*** Data to process Section Begins ***

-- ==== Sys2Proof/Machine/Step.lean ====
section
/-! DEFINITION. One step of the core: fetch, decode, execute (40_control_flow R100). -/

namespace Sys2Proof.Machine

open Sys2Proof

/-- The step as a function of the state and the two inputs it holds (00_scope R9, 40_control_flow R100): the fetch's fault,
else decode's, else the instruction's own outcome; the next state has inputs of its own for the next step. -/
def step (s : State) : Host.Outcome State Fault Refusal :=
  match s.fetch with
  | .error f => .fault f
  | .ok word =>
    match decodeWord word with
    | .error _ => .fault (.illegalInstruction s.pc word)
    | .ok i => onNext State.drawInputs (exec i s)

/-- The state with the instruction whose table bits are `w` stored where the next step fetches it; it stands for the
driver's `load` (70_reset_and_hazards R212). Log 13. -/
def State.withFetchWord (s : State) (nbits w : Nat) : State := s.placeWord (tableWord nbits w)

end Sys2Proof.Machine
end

*** Data to process Section Ends ***
*** Data to process Section Begins ***

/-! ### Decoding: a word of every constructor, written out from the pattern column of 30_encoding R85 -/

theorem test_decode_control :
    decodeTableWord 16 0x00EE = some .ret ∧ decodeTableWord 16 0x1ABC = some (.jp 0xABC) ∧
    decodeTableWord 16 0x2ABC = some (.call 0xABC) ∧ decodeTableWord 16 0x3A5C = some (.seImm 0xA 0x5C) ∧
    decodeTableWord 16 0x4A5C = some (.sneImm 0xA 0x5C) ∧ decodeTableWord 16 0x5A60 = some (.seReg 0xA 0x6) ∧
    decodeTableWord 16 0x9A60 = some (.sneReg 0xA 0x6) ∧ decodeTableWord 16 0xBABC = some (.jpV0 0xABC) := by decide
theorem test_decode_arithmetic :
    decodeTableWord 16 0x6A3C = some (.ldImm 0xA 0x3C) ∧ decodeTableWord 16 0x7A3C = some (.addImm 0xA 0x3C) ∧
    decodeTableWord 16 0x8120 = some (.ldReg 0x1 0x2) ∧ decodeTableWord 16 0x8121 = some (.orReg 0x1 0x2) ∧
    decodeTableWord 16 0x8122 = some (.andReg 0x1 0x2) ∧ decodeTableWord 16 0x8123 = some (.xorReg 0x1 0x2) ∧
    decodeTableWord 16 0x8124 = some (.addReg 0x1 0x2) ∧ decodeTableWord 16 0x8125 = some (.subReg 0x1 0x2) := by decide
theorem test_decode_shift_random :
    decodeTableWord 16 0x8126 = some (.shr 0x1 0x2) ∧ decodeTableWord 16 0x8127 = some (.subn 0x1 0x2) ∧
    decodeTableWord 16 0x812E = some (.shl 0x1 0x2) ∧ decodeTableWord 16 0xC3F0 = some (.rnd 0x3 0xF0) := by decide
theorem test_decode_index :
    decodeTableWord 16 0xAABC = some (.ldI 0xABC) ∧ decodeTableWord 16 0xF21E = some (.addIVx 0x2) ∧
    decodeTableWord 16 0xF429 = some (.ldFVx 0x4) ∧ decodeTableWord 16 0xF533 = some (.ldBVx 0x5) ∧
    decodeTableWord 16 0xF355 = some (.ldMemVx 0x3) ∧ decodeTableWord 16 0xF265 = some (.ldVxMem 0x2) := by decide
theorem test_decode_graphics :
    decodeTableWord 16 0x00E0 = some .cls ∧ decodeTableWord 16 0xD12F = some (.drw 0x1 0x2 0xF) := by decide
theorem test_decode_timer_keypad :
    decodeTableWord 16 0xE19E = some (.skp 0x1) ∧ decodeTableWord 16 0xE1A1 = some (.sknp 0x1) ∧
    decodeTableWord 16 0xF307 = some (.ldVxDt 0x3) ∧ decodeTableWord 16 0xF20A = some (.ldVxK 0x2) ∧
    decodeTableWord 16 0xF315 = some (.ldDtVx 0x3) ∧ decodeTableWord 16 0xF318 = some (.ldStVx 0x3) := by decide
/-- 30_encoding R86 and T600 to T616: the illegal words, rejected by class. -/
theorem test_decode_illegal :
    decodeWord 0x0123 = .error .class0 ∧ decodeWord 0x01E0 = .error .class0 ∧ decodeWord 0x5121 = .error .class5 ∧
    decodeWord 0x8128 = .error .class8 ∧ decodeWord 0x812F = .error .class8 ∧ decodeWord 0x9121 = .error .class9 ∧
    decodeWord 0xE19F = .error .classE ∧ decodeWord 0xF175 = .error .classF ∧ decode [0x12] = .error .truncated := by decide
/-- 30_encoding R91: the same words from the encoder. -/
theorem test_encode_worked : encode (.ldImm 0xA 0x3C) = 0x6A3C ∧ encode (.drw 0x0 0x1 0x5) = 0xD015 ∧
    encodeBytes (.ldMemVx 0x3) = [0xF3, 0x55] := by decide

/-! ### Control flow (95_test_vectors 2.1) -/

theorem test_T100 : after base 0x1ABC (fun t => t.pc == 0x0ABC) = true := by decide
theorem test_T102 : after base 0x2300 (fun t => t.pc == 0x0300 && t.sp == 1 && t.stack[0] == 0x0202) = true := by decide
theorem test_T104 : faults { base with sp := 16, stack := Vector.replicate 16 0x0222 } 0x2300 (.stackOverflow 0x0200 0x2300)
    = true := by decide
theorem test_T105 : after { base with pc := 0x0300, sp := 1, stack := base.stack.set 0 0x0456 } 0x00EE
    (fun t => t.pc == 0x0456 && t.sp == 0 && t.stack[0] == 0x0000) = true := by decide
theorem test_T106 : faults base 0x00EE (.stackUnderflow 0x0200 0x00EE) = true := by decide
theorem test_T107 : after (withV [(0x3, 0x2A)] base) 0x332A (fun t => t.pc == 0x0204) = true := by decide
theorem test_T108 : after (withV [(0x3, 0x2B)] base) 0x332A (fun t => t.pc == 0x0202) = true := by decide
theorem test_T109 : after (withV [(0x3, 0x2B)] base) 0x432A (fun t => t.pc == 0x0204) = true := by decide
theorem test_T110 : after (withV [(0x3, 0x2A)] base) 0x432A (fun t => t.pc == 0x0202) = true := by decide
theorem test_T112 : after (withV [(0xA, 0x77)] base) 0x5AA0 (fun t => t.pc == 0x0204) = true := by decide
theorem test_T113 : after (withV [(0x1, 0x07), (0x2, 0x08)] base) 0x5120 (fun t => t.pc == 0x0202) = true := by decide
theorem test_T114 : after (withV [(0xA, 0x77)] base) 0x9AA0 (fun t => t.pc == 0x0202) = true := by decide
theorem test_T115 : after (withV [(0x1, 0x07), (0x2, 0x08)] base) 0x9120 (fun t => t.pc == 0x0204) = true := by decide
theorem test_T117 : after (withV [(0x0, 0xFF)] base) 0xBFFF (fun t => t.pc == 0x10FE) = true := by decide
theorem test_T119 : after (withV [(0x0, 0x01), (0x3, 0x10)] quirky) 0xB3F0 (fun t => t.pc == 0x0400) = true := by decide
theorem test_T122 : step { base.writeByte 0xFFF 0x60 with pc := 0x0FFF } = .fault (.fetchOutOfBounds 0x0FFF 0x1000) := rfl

*** Data to process Section Ends ***

From the listing above, return the lines starting at the one with "theorem test_T110 : after" and ending at the one with "theorem test_T114 : after", both kept, exactly as they appear and nothing more.

theorem test_T110 : after (withV [(0x3, 0x2A)] base) 0x432A (fun t => t.pc == 0x0202) = true := by decide
theorem test_T112 : after (withV [(0xA, 0x77)] base) 0x5AA0 (fun t => t.pc == 0x0204) = true := by decide
theorem test_T113 : after (withV [(0x1, 0x07), (0x2, 0x08)] base) 0x5120 (fun t => t.pc == 0x0202) = true := by decide
theorem test_T114 : after (withV [(0xA, 0x77)] base) 0x9AA0 (fun t => t.pc == 0x0202) = true := by decide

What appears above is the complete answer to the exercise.